Emmanuel Macron, France’s new leader, may look like a fresh democratic face, but he too will enjoy these trappings of monarchical power. However inadequate the president, he is protected by the staff and the ceremonial ritual (the court) of the Elysée Palace, and by respect for the institution of the presidency. Three secretary-generals of the palace went on to become prime ministers: Bérégevoy, Baladur and Villepin. In the bitter and prolonged battle in France since 1789 between the executive and the legislature, the executive has won.

Why are courts returning now? The recent erosion of ideologies and political parties has allowed the re-emergence of what was, until the 20th century, the dominant form of power. Courts — that is, dynasties with their personal households and servants — were everywhere: central, international, multi-dimensional and enduring. They created or transformed countries, capitals, constitutions, capitalism, cultures and armies. Dynasties helped to create modern states, as well as the first caliphate. The Sunni-Shia struggle now devastating Syria and Iraq began as a power dispute between the Prophet Mohammed’s Umayyad cousins and his son-in-law Ali over succession to the caliphate: from the start Islam was a state as well as a religion. In 680, the struggle culminated in the murder of Ali’s son, Imam Hussein, in Karbala, Iraq. Every ten Muharram (a month in the Islamic calendar) this murder is commemorated by mournful flagellatory processions, from Karbala to Kensington.

The House of Orange was indispensable to the formation of the Netherlands (and the Glorious Revolution in England in 1688-89: English liberties were preserved by a European army led by a European prince, William III); the House of Savoy to the unification of Italy; and the House of Hohenzollern to that of Germany. Dynasties provided the leadership and armies, and the emotional dynamic that united these states. Look at the map of Europe. The great cities of today are those which were court cities — Brussels, Paris, Berlin, Vienna, Madrid — not trading cities like Antwerp, Lyon, Frankfurt, Augsburg or Seville. London too was a court city.

Courts confirm that private and family ambitions can hijack revolutions. The former Jacobin Napoleon Bonaparte established a hyper-elitist court and dynasty. Anticipating the pigs dressed as farmers in Animal Farm, former republicans adopted the dress and attitudes of the regime they had destroyed a few years earlier.

In England, behind the parliamentary facade, the court (the deep state) retained immense economic and military power. At key moments, such as the revolution of 1688, the royal household and guards could be as important as parliament.
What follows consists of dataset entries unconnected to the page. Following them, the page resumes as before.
theorem takeRR_used {k : Reg → Reg → Instr} (h : takeRR op k bs = .ok (i, rest)) :
    ∃ used r r', bs = used ++ rest ∧ i = k r r' ∧
      canonicalFields [.reg, .reg] used = [regByte r] ++ [regByte r'] :=
  match bs, h with
  | x :: y :: _, rfl => ⟨[x, y], _, _, rfl, rfl, by simp [canonicalFields, regByte_regOfByte]⟩

theorem takeLR_used {k : Word → Reg → Instr} (h : takeLR op k bs = .ok (i, rest)) :
    ∃ used w r, bs = used ++ rest ∧ i = k w r ∧
      canonicalFields [.word, .reg] used = wordBytes w ++ [regByte r] :=
  match bs, h with
  | x :: y :: z :: _, rfl => ⟨[x, y, z], _, _, rfl, rfl, by simp [canonicalFields, regByte_regOfByte, wordBytes]⟩

theorem takeRL_used {k : Reg → Word → Instr} (h : takeRL op k bs = .ok (i, rest)) :
    ∃ used r w, bs = used ++ rest ∧ i = k r w ∧
      canonicalFields [.reg, .word] used = [regByte r] ++ wordBytes w :=
  match bs, h with
  | x :: y :: z :: _, rfl => ⟨[x, y, z], _, _, rfl, rfl, by simp [canonicalFields, regByte_regOfByte, wordBytes]⟩

theorem takeLL_used {k : Word → Word → Instr} (h : takeLL op k bs = .ok (i, rest)) :
    ∃ used w w', bs = used ++ rest ∧ i = k w w' ∧
      canonicalFields [.word, .word] used = wordBytes w ++ wordBytes w' :=
  match bs, h with
  | x :: y :: z :: u :: _, rfl => ⟨[x, y, z, u], _, _, rfl, rfl, by simp [canonicalFields, wordBytes]⟩

theorem takeLRR_used {k : Word → Reg → Reg → Instr} (h : takeLRR op k bs = .ok (i, rest)) :
    ∃ used w r r', bs = used ++ rest ∧ i = k w r r' ∧
      canonicalFields [.word, .reg, .reg] used = wordBytes w ++ [regByte r] ++ [regByte r'] :=
  match bs, h with
  | x :: y :: z :: u :: _, rfl =>
    ⟨[x, y, z, u], _, _, _, rfl, rfl, by simp [canonicalFields, regByte_regOfByte, wordBytes]⟩

/-- The instruction read from operand bytes is well formed, and its encoding is the byte of its operation and the
canonical form of the operand bytes used up. -/
theorem decodeOperands_used (m : OpcodeMap) (h : decodeOperands op bs = .ok (i, rest)) :
    i.wellFormedIn m = true ∧ ∃ used, bs = used ++ rest ∧
      encodeWith m i = m.byteOf op :: canonicalFields op.format.fields used := by
  cases op with
  | ret | hlt => cases h; exact ⟨rfl, [], rfl, rfl⟩
  | incReg | decReg | notReg | pshReg | pop | calReg =>
    obtain ⟨used, r, hbs, rfl, hc⟩ := takeR_used h
    exact ⟨rfl, used, hbs, congrArg (_ :: ·) hc.symm⟩
  | pshLit | calLit =>
    obtain ⟨used, w, hbs, rfl, hc⟩ := takeL_used h
    exact ⟨rfl, used, hbs, congrArg (_ :: ·) hc.symm⟩
  | movRegReg | movRegPtrReg | addRegReg | subRegReg | mulRegReg | andRegReg | orRegReg | xorRegReg | lsfRegReg
  | rsfRegReg =>
    obtain ⟨used, r, r', hbs, rfl, hc⟩ := takeRR_used h
    exact ⟨rfl, used, hbs, congrArg (_ :: ·) hc.symm⟩
  | movLitReg | movMemReg | addLitReg | subLitReg | mulLitReg =>
    obtain ⟨used, w, r, hbs, rfl, hc⟩ := takeLR_used h
    exact ⟨rfl, used, hbs, congrArg (_ :: ·) hc.symm⟩
  | movRegMem | andRegLit | orRegLit | xorRegLit | lsfRegLit | rsfRegLit | jneReg | jeqReg | jltReg | jgtReg | jleReg
  | jgeReg =>
    obtain ⟨used, r, w, hbs, rfl, hc⟩ := takeRL_used h
    exact ⟨rfl, used, hbs, congrArg (_ :: ·) hc.symm⟩
  | movLitMem | jneLit | jeqLit | jltLit | jgtLit | jleLit | jgeLit =>
    obtain ⟨used, w, w', hbs, rfl, hc⟩ := takeLL_used h
    exact ⟨rfl, used, hbs, congrArg (_ :: ·) hc.symm⟩
  | movLitOffReg =>
    obtain ⟨used, w, r, r', hbs, rfl, hc⟩ := takeLRR_used h
    exact ⟨rfl, used, hbs, congrArg (_ :: ·) hc.symm⟩

end

/-- The opcode map of this hardware lists no instruction twice. -/
theorem opcodeMap_ops_nodup : (config.opcodeMap.map Prod.fst).Nodup := by
  decide

/-- The byte that led to an instruction is the byte the encoder writes for it. -/
theorem byteOf_of_opOf? {b : Byte} {op : Op} (h : config.opcodeMap.opOf? b = some op) :
    config.opcodeMap.byteOf op = b :=
  OpcodeMap.byteOf_of_mem opcodeMap_ops_nodup (OpcodeMap.opOf?_mem h)

/-- Settles O2: the opcode byte is the encoder's own, and each format's operand bytes are used up and made canonical. -/
theorem encodeAfterDecodeIsCanonical : Obligations.EncodeAfterDecodeIsCanonical := by
  intro bs i rest h
  cases bs with
  | nil => cases h
  | cons b bs =>
    cases hop : config.opcodeMap.opOf? b with
    | none =>
      cases (decode_of_unknown hop bs).symm.trans h
      refine ⟨OpcodeMap.opOf?_eq_none.mp hop, [b], rfl, ?_⟩
      rw [canonicalBytes, OpcodeMap.fieldsOf_of_unknown hop]
      rfl
    | some op =>
      obtain ⟨hwf, used, rfl, henc⟩ := decodeOperands_used config.opcodeMap ((decode_of_op hop bs).symm.trans h)
      refine ⟨hwf, b :: used, rfl, ?_⟩
      rw [encode, henc, byteOf_of_opOf? hop, canonicalBytes, OpcodeMap.fieldsOf_of_op hop]
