/-- One thing that a fill writes. -/
inductive FillPart where
  /-- a scalar register, with its fill sequence (R30) -/
  | scalar (reg : Nat) (seq : Nat) (v : Word)
  /-- a vector register at its place in the banks, with its fill sequence and the groups written (R303) -/
  | vector (place : Nat) (seq : Nat) (v : BitVec 2048) (groups : Word)
  /-- the view-table entry that a bundle instruction fills (R138) -/
  | entry (i : Nat) (image : BitVec 128)
  /-- the view-table entry that a bundle instruction frees -/
  | free (i : Nat)
  deriving DecidableEq, Repr

/-- A fill on its way to the core that asked (R30). -/
structure FillMsg where
  asker : Asker
  parts : List FillPart
  deriving DecidableEq, Repr

/-- A spawn on its way (R41, R322). -/
structure SpawnMsg where
  src : Asker
  core : Nat
  pc : Nat
  nbank : Nat
  handler : Bool
  asid : Nat
  flush : Bool
  sup : Bool
  args : List Word
  deriving DecidableEq, Repr

/-- A `tenq` on its way to the home core of its TCB (R199). -/
structure TaskArm where
  src : Asker
  reg : Nat
  seq : Nat
  tcb : Word
  asid : Nat
  sup : Bool
  deriving DecidableEq, Repr

/-- Where a decrement comes from (R196). -/
inductive DecrSource where
  | quit | tdep | drain | snap | gang
  deriving DecidableEq, Repr

/-- A decrement on its way to a TCB (R196). -/
structure Decr where
  src : Asker
  kind : DecrSource
  tcb : Word
  asid : Nat
  sup : Bool
  deriving DecidableEq, Repr

/-- The bundle instructions (R138, R143, R144), with the joins and releases that `snap` makes (R147). -/
inductive BundleKind where
  | view | vclose | bopen | bopenJ | bcommit | babort
  deriving DecidableEq, Repr

/-- A bundle operation on its way to the core of its commit record (R135). -/
structure BundleReq where
  src : Asker
  reg : Nat
  seq : Nat
  kind : BundleKind
  record : Word
  /-- the entry named, or the one reserved for the result -/
  entry : Nat
  serial : Nat
  fr : Nat
  opener : Bool
  write : Bool
  asid : Nat
  sup : Bool
  /-- a closing by `quit`, kill or the age rule, which fills no register (R144, R145) -/
  quiet : Bool := false
  deriving DecidableEq, Repr

/-- A context image on its way (R32, R43). -/
structure ImageMsg where
  src : Asker
  core : Nat
  img : List Byte
  gang : Bool
  /-- what the image has no place for: FAULT that the task takes at quit (R391), and NSUCC as its dispatch read it (R194) -/
  fault : Nat
  succs : Option Nat
  deriving DecidableEq, Repr

/-- An active message on its way (R209). -/
structure ActiveMsg where
  src : Asker
  core : Nat
  off : Nat
  args : List Word
  asid : Nat
  sup : Bool
  deriving DecidableEq, Repr

/-- A `wake` on its way (R323); `posted` when it has a journal entry. -/
structure WakeMsg where
  src : Asker
  core : Nat
  slot : Nat
  asid : Nat
  sup : Bool
  posted : Bool
  deriving DecidableEq, Repr

/-- One change of a handle (R172, R336, R156, R415). -/
inductive HandleChange where
  | arrive
  | expect (n : Nat)
  | arriveExpect (n : Nat)
  | subtract (n : Nat)
  | dead
  | complete
  deriving DecidableEq, Repr

/-- A transfer line on its way to its destination (R156): its output bytes and the place of the first of them in the destination's byte stream, the
faults met so far, by FC and address, whether bytes kept from an earlier line of a compression are poisoned, and whether it still fits. -/
structure LineData where
  start : Nat
  bytes : List Byte
  faults : List (Nat × Word)
  bad : Bool := false
  fits : Bool := true
  deriving DecidableEq, Repr

/-- An arrival or a supervisor's change on its way to a handle (R415, R336). -/
structure HandleMsg where
  src : Asker
  core : Nat
  h : Nat
  change : HandleChange
  asid : Nat
  sup : Bool
  /-- the register that `hdead` or `hcomp` fills with its status -/
  reply : Option (Nat × Nat) := none
  /-- the population record of a manager's arrival (R183), for a refusal's trap record -/
  pop : Option Nat := none
  deriving DecidableEq, Repr

/-- What a thread asks its hub (R188, R189, R331, R334 to R337). -/
inductive HubAsk where
  | crd (off : Nat)
  | cwr (off : Nat) (v : Word)
  | xinv (va : Word) (asid : Nat) (all global : Bool)
  | snap (desc : Word)
  | evac (src tgt : Word)
  | glaunch (record : Word) (tick : Nat)
  | popcfg (desc : Word) (idx : Nat)
  | popstep (idx : Nat) (cancel : Bool)
  | popq (idx : Nat)
  | popmig (desc : List Byte)
  | attest (area : Word)
  | bankpw (core : Nat) (ctl : Word)
  | fwd (core : Nat) (entry : Nat) (image : Word)
  deriving DecidableEq, Repr

/-- A request to a hub (R331); `dest` is the register its answer fills, with its fill sequence. -/
structure HubMsg where
  src : Asker
  dev : Nat
  asid : Nat
  sup : Bool
  ask : HubAsk
  dest : Option (Nat × Nat)
  deriving DecidableEq, Repr

/-- A matrix command in the queue (R85, R314): its packet, and the thread that pushed it. -/
structure MatCmd where
  pkt : List Byte
  slot : Nat
  asid : Nat
  sup : Bool
  /-- the pushing thread still runs, and holds the bank the command names (R321) -/
  alive : Bool := true
  /-- restored from a saved queue image, and whether another thread held its bank then (R321, R397) -/
  restored : Bool := false
  orphan : Bool := false
  deriving DecidableEq, Repr

/-- What a busy answer sends back for a retry (R342). -/
inductive BusyWhat where
  | req (r : Req)
  | spawn (m : SpawnMsg)
  | image (m : ImageMsg)
  | amsg (m : ActiveMsg)
  | wake (m : WakeMsg)
  | openMsg (token : Nat) (src dst : Nat)
  | ordered (dev : Nat) (r : Req) (counts : List Nat)
  | fill (f : FillMsg)
  deriving DecidableEq, Repr
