/-- The registers an instruction writes, sticky flags left out (R24). -/
def writesOf (i : Instr) : List RegName :=
  match i with
  | .mov _ o => [.s o.a]
  | .movi _ o => [.s o.a]
  | .add _ _ o => [.s o.a] ++ [.flag .z, .flag .n, .flag .c, .flag .o]
  | .addi _ _ o => [.s o.a] ++ [.flag .z, .flag .n, .flag .c, .flag .o]
  | .sub _ _ o => [.s o.a] ++ [.flag .z, .flag .n, .flag .c, .flag .o]
  | .mul _ _ o => [.s o.a] ++ [.flag .z, .flag .n, .flag .o]
  | .mulh _ _ o => [.s o.a] ++ [.flag .z, .flag .n]
  | .mulhu _ _ o => [.s o.a] ++ [.flag .z, .flag .n]
  | .div _ _ o => [.s o.a] ++ [.flag .z, .flag .n, .flag .o]
  | .divu _ _ o => [.s o.a] ++ [.flag .z, .flag .n, .flag .o]
  | .rem _ _ o => [.s o.a] ++ [.flag .z, .flag .n, .flag .o]
  | .remu _ _ o => [.s o.a] ++ [.flag .z, .flag .n, .flag .o]
  | .and _ o => [.s o.a] ++ [.flag .z, .flag .n]
  | .andi _ o => [.s o.a] ++ [.flag .z, .flag .n]
  | .or _ o => [.s o.a] ++ [.flag .z, .flag .n]
  | .ori _ o => [.s o.a] ++ [.flag .z, .flag .n]
  | .xor _ o => [.s o.a] ++ [.flag .z, .flag .n]
  | .xori _ o => [.s o.a] ++ [.flag .z, .flag .n]
  | .not _ o => [.s o.a] ++ [.flag .z, .flag .n]
  | .neg _ _ o => [.s o.a] ++ [.flag .z, .flag .n, .flag .c, .flag .o]
  | .shl _ o => [.s o.a] ++ [.flag .z, .flag .n, .flag .c]
  | .shli _ o => [.s o.a] ++ [.flag .z, .flag .n, .flag .c]
  | .shr _ o => [.s o.a] ++ [.flag .z, .flag .n, .flag .c]
  | .shri _ o => [.s o.a] ++ [.flag .z, .flag .n, .flag .c]
  | .sar _ o => [.s o.a] ++ [.flag .z, .flag .n, .flag .c]
  | .sari _ o => [.s o.a] ++ [.flag .z, .flag .n, .flag .c]
  | .rol _ o => [.s o.a] ++ [.flag .z, .flag .n]
  | .min _ _ o => [.s o.a] ++ [.flag .z, .flag .n]
  | .max _ _ o => [.s o.a] ++ [.flag .z, .flag .n]
  | .minu _ _ o => [.s o.a] ++ [.flag .z, .flag .n]
  | .maxu _ _ o => [.s o.a] ++ [.flag .z, .flag .n]
  | .clz _ o => [.s o.a]
  | .ctz _ o => [.s o.a]
  | .popc _ o => [.s o.a]
  | .sext _ o => [.s o.a]
  | .zext _ o => [.s o.a]
  | .bfx _ o => [.s o.a]
  | .bfi _ o => [.s o.a]
  | .lea _ o => [.s o.a]
  | .sel _ o => [.s o.a]
  | .plog _ o => [.p o.a]
  | .rdp _ o => [.s o.a]
  | .wrp _ _ => allFlags
  | .cmpEq _ o => [.p o.p] ++ [.flag .z, .flag .n, .flag .c, .flag .o]
  | .cmpLt _ o => [.p o.p] ++ [.flag .z, .flag .n, .flag .c, .flag .o]
  | .cmpLtu _ o => [.p o.p] ++ [.flag .z, .flag .n, .flag .c, .flag .o]
  | .cmpiEq _ o => [.p o.p] ++ [.flag .z, .flag .n, .flag .c, .flag .o]
  | .cmpiLt _ o => [.p o.p] ++ [.flag .z, .flag .n, .flag .c, .flag .o]
  | .cmpiLtu _ o => [.p o.p] ++ [.flag .z, .flag .n, .flag .c, .flag .o]
  | .cmpiLe _ o => [.p o.p] ++ [.flag .z, .flag .n, .flag .c, .flag .o]
  | .cmpiLeu _ o => [.p o.p] ++ [.flag .z, .flag .n, .flag .c, .flag .o]
  | .call _ _ => [.s 15]
  | .loop _ o => [.s o.a]
  | .clr _ o => [.s o.a]
  | .ld _ o => [.s o.a]
  | .ldt _ o => [.s o.a, .s o.c]
  | .ldf _ o => [.s o.a]
  | .ldfe _ o => [.s o.a]
  | .amoSwapW _ o => [.s o.a]
  | .amoSwapD _ o => [.s o.a]
  | .casW _ o => [.s o.a]
  | .casD _ o => [.s o.a]
  | .amoOp _ o => [.s o.a]
  | .view _ o => [.s o.a]
  | .vclose _ o => [.s o.a]
  | .bopen _ o => [.s o.a]
  | .bopenJ _ o => [.s o.a]
  | .bcommit _ o => [.s o.a]
  | .babort _ o => [.s o.a]
  | .fadd _ _ o => [.s o.a]
  | .fsub _ _ o => [.s o.a]
  | .fmul _ _ o => [.s o.a]
  | .fdiv _ _ o => [.s o.a]
  | .fsqrt _ _ o => [.s o.a]
  | .fma _ _ o => [.s o.a]
  | .fmin _ _ o => [.s o.a]
  | .fmax _ _ o => [.s o.a]
  | .fabs _ _ o => [.s o.a]
  | .fneg _ _ o => [.s o.a]
  | .fcmpEq _ _ o => [.p o.p]
  | .fcmpLt _ _ o => [.p o.p]
  | .fcmpLe _ _ o => [.p o.p]
  | .fcmpUn _ _ o => [.p o.p]
  | .fcvt _ _ o => [.s o.a]
  | .fround _ _ o => [.s o.a]
  | .fsin _ _ o => [.s o.a]
  | .fcos _ _ o => [.s o.a]
  | .fexp2 _ _ o => [.s o.a]
  | .flog2 _ _ o => [.s o.a]
  | .frcp _ _ o => [.s o.a]
  | .fclass _ o => [.s o.a]
  | .fbit _ o => [.s o.a]
  | .vadd _ _ o => [.v o.a]
  | .vsub _ _ o => [.v o.a]
  | .vmul _ _ o => [.v o.a]
  | .vfma _ _ o => [.v o.a]
  | .vdiv _ _ o => [.v o.a]
  | .vsqrt _ _ o => [.v o.a]
  | .vmin _ _ o => [.v o.a]
  | .vmax _ _ o => [.v o.a]
  | .vabs _ _ o => [.v o.a]
  | .vneg _ _ o => [.v o.a]
  | .vmulh _ _ o => [.v o.a]
  | .vand _ o => [.v o.a]
  | .vor _ o => [.v o.a]
  | .vxor _ o => [.v o.a]
  | .vnot _ o => [.v o.a]
  | .vshl _ o => [.v o.a]
  | .vshr _ o => [.v o.a]
  | .vsar _ o => [.v o.a]
  | .vcmpEq _ _ o => [.m o.m]
  | .vcmpLt _ _ o => [.m o.m]
  | .vcmpLe _ _ o => [.m o.m]
  | .vcmpUn _ _ o => [.m o.m]
  | .vsel _ o => [.v o.a]
  | .vcvt _ _ o => [.v o.a]
  | .vcvtn _ _ o => [.v o.a]
  | .vredadd _ _ o => [.s o.a]
  | .vredmin _ _ o => [.s o.a]
  | .vredmax _ _ o => [.s o.a]
  | .vperm _ o => [.v o.a]
  | .vrot _ o => [.v o.a]
  | .vbcast _ o => [.v o.a]
  | .vext _ o => [.s o.a]
  | .vins _ o => [.v o.a]
  | .vexp2 _ _ o => [.v o.a]
  | .vrcp _ _ o => [.v o.a]
  | .vmov _ o => [.v o.a]
  | .vld _ o => [.v o.a]
  | .vldf _ o => [.v o.a]
  | .vldfe _ o => [.v o.a]
  | .vgath _ o => [.v o.a]
  | .vclr _ o => [.v o.a]
  | .mand _ o => [.m o.a]
  | .mor _ o => [.m o.a]
  | .mxor _ o => [.m o.a]
  | .mnot _ o => [.m o.a]
  | .mset _ o => [.m o.a]
  | .mget _ o => [.s o.a]
  | .mpopc _ o => [.s o.a]
  | .mfirst _ o => [.s o.a]
  | .streamScalar _ o => [.s o.a]
  | .streamVector _ o => [.v o.a]
  | .unstreamScalar _ o => [.s o.a]
  | .unstreamVector _ o => [.v o.a]
  | .mxr _ o => [.s o.a]
  | .link _ o => [.s o.a]
  | .tenq _ o => [.s o.a]
  | .popq _ o => [.s o.a]
  | .tick _ o => [.s o.a]
  | .selfid _ o => [.s o.a]
  | .popmig _ o => [.s o.a]
  | .rdsw _ o => [.s o.a]
  | .crd _ o => [.s o.a]
  | .snap _ o => [.s o.a]
  | .evac _ o => [.s o.a]
  | .glaunch _ o => [.s o.a]
  | .popcfg _ o => [.s o.a]
  | .popstep _ o => [.s o.a]
  | .hdead _ o => [.s o.a]
  | .hcomp _ o => [.s o.a]
  | .attest _ o => [.s o.a]
  | .asid _ o => [.s o.a]
  | _ => []
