-- ==== Sys2Proof/Machine/Banks.lean ====
section
/-!
DEFINITION. Requests at their homes in the tile stores, and their answers: the service queue (spec/10 R208), bank arbitration (R218), held requests
(spec/05 R96), fills (spec/02 R30), acknowledgements, refusals (R100, R101, R449), ordered stores (spec/15 R350) and the replay of posted
accesses (spec/19 R391).
-/

namespace Sys2Proof.Machine

/-! ## The issuer hears (R30, R100, R101, R110) -/

/-- Acting for a slot's instruction at an address. -/
def State.actAs (s : State) (c n addr next : Nat) (f : State → State) : State :=
  { f { s with cur := ⟨c, n, addr, next⟩ } with cur := s.cur }

/-- A request held behind an access goes out once it has waited for all (R115, R128); a refused access is not acknowledged, but has ended. -/
def State.releaseHeld (s : State) (c id : Nat) (refused : Bool) : State :=
  let held := (s.core c).heldBack.map fun e =>
    { e with acks := if refused then e.acks else e.acks.filter (· != id), ends := e.ends.filter (· != id) }
  let free (e : HeldReq) : Bool := e.acks.isEmpty && e.ends.isEmpty
  let s := s.modCore c fun k => { k with heldBack := held.filter fun e => !free e }
  (held.filter free).foldl (fun s e => s.sendOut e.req e.counts) s

/-- What becomes of the thread that an acknowledged access held: its reads are consumed, and it goes on behind the instruction (R28). -/
def State.endHold (s : State) (c n : Nat) (h : Hold) : State :=
  let s := s.actAs c n h.addr h.next fun s => s.consume (h.takes.map fun t => (BitVec.ofNat 4 t.1, t.2))
  s.modSlot c n fun t => ({ t with pc := h.next }).kick

/-- An access listed as outstanding, or as one that its thread left behind. -/
def State.accOf (s : State) (t : Asker) : Option Acc := (s.slot t.core t.slot).out.find? fun a => a.id == t.id

/-- The journal entries of an access (R390). -/
def Acc.entries (a : Acc) : List Nat := a.jrn.toList ++ a.jrn2.toList

/-- The state of an access's journal entries (R391). -/
def State.setEntries (s : State) (c : Nat) (a : Acc) (st : Nat) : State :=
  a.entries.foldl (fun s j => s.modCore c fun k => k.setJrn j (setField (k.jrn j) 1 2 st)) s

/-- An access's journal entries are free. -/
def State.freeEntries (s : State) (c : Nat) (a : Acc) : State := a.entries.foldl (fun s j => s.modCore c fun k => k.setJrn j 0) s

/-- The access stands refused in its journal entry, until its supervisor answers (R391). -/
def State.standsRefused (s : State) (c : Nat) (a : Acc) : Bool := a.jrn.any fun j => field ((s.core c).jrn j) 1 2 == 1

/-- An access has completed: it leaves the thread's list, or stays until its bulk-path point (R110, R111); its journal entries are free. -/
def State.complete (s : State) (t : Asker) : State :=
  match s.accOf t with
  | none =>
    match (s.core t.core).orphans.find? fun a => a.id == t.id with
    | none => s
    | some a =>
      let s := (s.freeEntries t.core a).modCore t.core fun k => { k with orphans := k.orphans.filter fun x => x.id != t.id }
      (s.releaseHeld t.core t.id false).kickAll t.core
  | some a =>
    let s := s.freeEntries t.core a
    let s := s.modSlot t.core t.slot fun x =>
      { x with out := if a.owed = 0 then x.out.filter fun y => y.id != t.id
                      else x.out.map fun y => if y.id == t.id then { y with done := true } else y }
    let s := match a.hold with | none => s | some h => s.endHold t.core t.slot h
    (s.releaseHeld t.core t.id false).kickAll t.core

/-- An access that an answer names: of the thread, or left behind by one. -/
def State.anyAcc (s : State) (t : Asker) : Option Acc := s.accOf t <|> (s.core t.core).orphans.find? fun a => a.id == t.id

/-- An acknowledgement completes its access; one that comes after the access was refused is late, and is discarded (R431). -/
def State.acknowledged (s : State) (t : Asker) : State := if (s.anyAcc t).any (s.standsRefused t.core) then s else s.complete t

/-- A slot that waits for a register goes on when it is filled (R38). -/
def Slot.filled (t : Slot) (n : Nat) (vec : Bool) : Slot :=
  if t.st == .waiting && t.why == .reg n vec then t.endWait else t

/-- A fill of a scalar register takes effect if its sequence is the pending one (R30); `none` marks it failed (R101). -/
def State.fillScalar (s : State) (t : Asker) (n seq : Nat) (v : Option Word) : State :=
  let x := s.slot t.core t.slot
  let r := x.reg n
  if x.st == .free && !x.saved then s.modCore t.core fun k => k.count 4
  else if r.pend && r.seq == seq then
    match v with
    | some v => s.modCore t.core fun k =>
        (k.setSlot t.slot ((x.setReg n { r with v := v, full := true, failed := false, pend := false }).filled n false)).ungate
    | none => s.modCore t.core fun k => (k.setSlot t.slot ((x.setReg n { r with failed := true, pend := false }).filled n false)).ungate
  else s.modCore t.core fun k => k.count 4

/-- A fill of a vector register in its bank (R30, R303); the groups it does not write keep their contents. One whose access its thread no longer has
finds the bank in another's hands, and is discarded (R403). -/
def State.fillVector (s : State) (t : Asker) (p seq : Nat) (v : Option (BitVec 2048 × Word)) : State :=
  let k := s.core t.core
  let r := k.vreg p
  if r.pend && r.seq == seq && (s.accOf t).isSome then
    let r' : VReg :=
      match v with
      | some (v, g) => { r with v := overlay g r.v v, full := true, failed := false, pend := false }
      | none => { r with failed := true, pend := false }
    let x := (k.slot t.slot)
    let j := (List.range 32).find? fun j => x.place j == some p
    let x := match j with | none => x | some j => x.filled j true
    s.setCore t.core ((k.setVreg p r').setSlot t.slot x).ungate
  else s.modCore t.core fun k => k.count 4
Today’s courts, however, take on new forms. Not only in republican monarchies in Russia, Turkey and France, but also as networks of clientelism infiltrating state structures. Most companies are family companies; some have become new courts. Rupert Murdoch’s newspapers helped make and break prime ministers; under some of them he has been described as an unofficial member of the cabinet, with frequent access to Downing Street. At his garden parties in Holland Park — attended by more ministers than those of Queen Elizabeth II at Buckingham Palace — politicians queue for access to ‘Rupert’.

Andrew Neil, a former editor of the Sunday Times, wrote in his memoirs something that must apply in many other companies: that at (the then called) News International ‘you are not a director or a manager or an editor: you are a courtier at the court of the Sun King’. One European ambassador suggested that the EU should negotiate over Brexit directly with Murdoch. In an age when more and more wealth is concentrated by elitist fiscal policies in fewer hands, his power will be inherited by his children.

In many different forms, as Jeroen Duindam has written in Dynasties, his ‘global history of power’, dynastic power is ‘a constant factor in a changing world’. The new courts around Putin, Trump and Erdogan are as powerful as the old ones — without the saving grace of their artistic patronage.